AIM OF THE EXERCISE. Across the records below, report how many lines include the word "leaves", stating the number alone.

EXTRACTED RECORDS.
/-- `i` is a row of the table that runs as an implied-mode instruction with the rule `f`. -/
def RunsAsImplied (f : State → State) (i : Instr) : Prop :=
  i.operand = .imp ∧ ∀ s, exec i s = .next (impliedInstr i.opcode f s)

theorem RunsAsRead.exec_eq {f : Byte → State → State} {i : Instr} (h : RunsAsRead f i) {n : Mnemonic}
    (hi : i.mnemonic = n) (hn : n ∈ readMnemonics) (hf : ∀ v t op k, (f v t).charge op k = f v (t.charge op k))
    (s : State) : exec i s = .next (f (value i.operand s) (afterRead i s)) := by
  obtain ⟨src, hsrc, hexec⟩ := h
  rw [hexec, readInstr_eq hsrc (paysPageCross_of_crossed (hi ▸ hn)) hf]

theorem RunsAsStore.exec_eq {v : State → Byte} {i : Instr} (h : RunsAsStore v i) {ops : List Byte} (hop : i.opcode ∈ ops)
    (hops : ∀ op ∈ ops, paysPageCross op = false)
    (hv : ∀ t pc bus busTrace, v { t with pc, bus, busTrace } = v t) (s : State) :
    exec i s = .next (afterStore i (v s) s) := by
  obtain ⟨m, hm, hexec⟩ := h
  rw [hexec, storeInstr_eq hm (hops _ hop) hv]

theorem RunsAsImplied.exec_eq {f : State → State} {i : Instr} (h : RunsAsImplied f i)
    (hf : ∀ t op k, (f t).charge op k = f (t.charge op k)) (s : State) : exec i s = .next (f (afterImplied i s)) := by
  obtain ⟨hi, hexec⟩ := h
  rw [hexec, impliedInstr_eq hi hf]

end Sys2Proof.Proofs.Operands
end

section
/-! PROOFS. Loads, stores and register transfers (41_load_store_transfer.md R160 to R172). Each row of a mnemonic has one of the
shapes of Operands, with the mnemonic's rule; what the rule leaves is then read off the shape's law. -/

namespace Sys2Proof.Proofs.LoadStore

open Sys2Proof Sys2Proof.Machine Sys2Proof.Claims Sys2Proof.Proofs.Operands

/-! ### The rules of R160 to R163 -/

theorem loadA_eq (v : Byte) (s : State) : loadA v s = { s with a := v, flags := zn v s.flags } := by
  rw [loadA, setZN_eq_zn]

theorem loadX_eq (v : Byte) (s : State) : loadX v s = { s with x := v, flags := zn v s.flags } := by
  rw [loadX, setZN_eq_zn]

theorem loadY_eq (v : Byte) (s : State) : loadY v s = { s with y := v, flags := zn v s.flags } := by
  rw [loadY, setZN_eq_zn]

/-! ### Loads -/

theorem lda_rows {i : Instr} (h : i.mnemonic = .lda) :
    i.opcode ∈ [0xA9, 0xA5, 0xB5, 0xAD, 0xBD, 0xB9, 0xA1, 0xB1] ∧ RunsAsRead loadA i := by
  match i, h with
  | .ldaImm v, _ => exact ⟨by simp [Instr.opcode], .imm v, rfl, fun _ => rfl⟩
  | .ldaZp b, _ => exact ⟨by simp [Instr.opcode], .mem (.zp b), rfl, fun _ => rfl⟩
  | .ldaZpx b, _ => exact ⟨by simp [Instr.opcode], .mem (.zpx b), rfl, fun _ => rfl⟩
  | .ldaAbs w, _ => exact ⟨by simp [Instr.opcode], .mem (.abs w), rfl, fun _ => rfl⟩
  | .ldaAbx w, _ => exact ⟨by simp [Instr.opcode], .mem (.abx w), rfl, fun _ => rfl⟩
  | .ldaAby w, _ => exact ⟨by simp [Instr.opcode], .mem (.aby w), rfl, fun _ => rfl⟩
  | .ldaIzx b, _ => exact ⟨by simp [Instr.opcode], .mem (.izx b), rfl, fun _ => rfl⟩
  | .ldaIzy b, _ => exact ⟨by simp [Instr.opcode], .mem (.izy b), rfl, fun _ => rfl⟩

theorem ldx_rows {i : Instr} (h : i.mnemonic = .ldx) :
    i.opcode ∈ [0xA2, 0xA6, 0xB6, 0xAE, 0xBE] ∧ RunsAsRead loadX i := by
  match i, h with
  | .ldxImm v, _ => exact ⟨by simp [Instr.opcode], .imm v, rfl, fun _ => rfl⟩
  | .ldxZp b, _ => exact ⟨by simp [Instr.opcode], .mem (.zp b), rfl, fun _ => rfl⟩
  | .ldxZpy b, _ => exact ⟨by simp [Instr.opcode], .mem (.zpy b), rfl, fun _ => rfl⟩
  | .ldxAbs w, _ => exact ⟨by simp [Instr.opcode], .mem (.abs w), rfl, fun _ => rfl⟩
  | .ldxAby w, _ => exact ⟨by simp [Instr.opcode], .mem (.aby w), rfl, fun _ => rfl⟩

theorem ldy_rows {i : Instr} (h : i.mnemonic = .ldy) :
    i.opcode ∈ [0xA0, 0xA4, 0xB4, 0xAC, 0xBC] ∧ RunsAsRead loadY i := by
  match i, h with
  | .ldyImm v, _ => exact ⟨by simp [Instr.opcode], .imm v, rfl, fun _ => rfl⟩
  | .ldyZp b, _ => exact ⟨by simp [Instr.opcode], .mem (.zp b), rfl, fun _ => rfl⟩
  | .ldyZpx b, _ => exact ⟨by simp [Instr.opcode], .mem (.zpx b), rfl, fun _ => rfl⟩
  | .ldyAbs w, _ => exact ⟨by simp [Instr.opcode], .mem (.abs w), rfl, fun _ => rfl⟩
  | .ldyAbx w, _ => exact ⟨by simp [Instr.opcode], .mem (.abx w), rfl, fun _ => rfl⟩

/-- Settles O7: the rule of the register, applied to the operand in the state that its one read leaves. -/
theorem loadsWriteTheRegisterAndZN : Obligations.LoadsWriteTheRegisterAndZN := by
  intro i s
  refine ⟨fun h => ?_, fun h => ?_, fun h => ?_⟩
  · obtain ⟨hop, hrun⟩ := lda_rows h
    exact ⟨hop, by rw [hrun.exec_eq h (by decide) fun _ _ _ _ => rfl, loadA_eq, afterRead_flags]⟩
  · obtain ⟨hop, hrun⟩ := ldx_rows h
    exact ⟨hop, by rw [hrun.exec_eq h (by decide) fun _ _ _ _ => rfl, loadX_eq, afterRead_flags]⟩
  · obtain ⟨hop, hrun⟩ := ldy_rows h
    exact ⟨hop, by rw [hrun.exec_eq h (by decide) fun _ _ _ _ => rfl, loadY_eq, afterRead_flags]⟩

FINISHED TASK. 2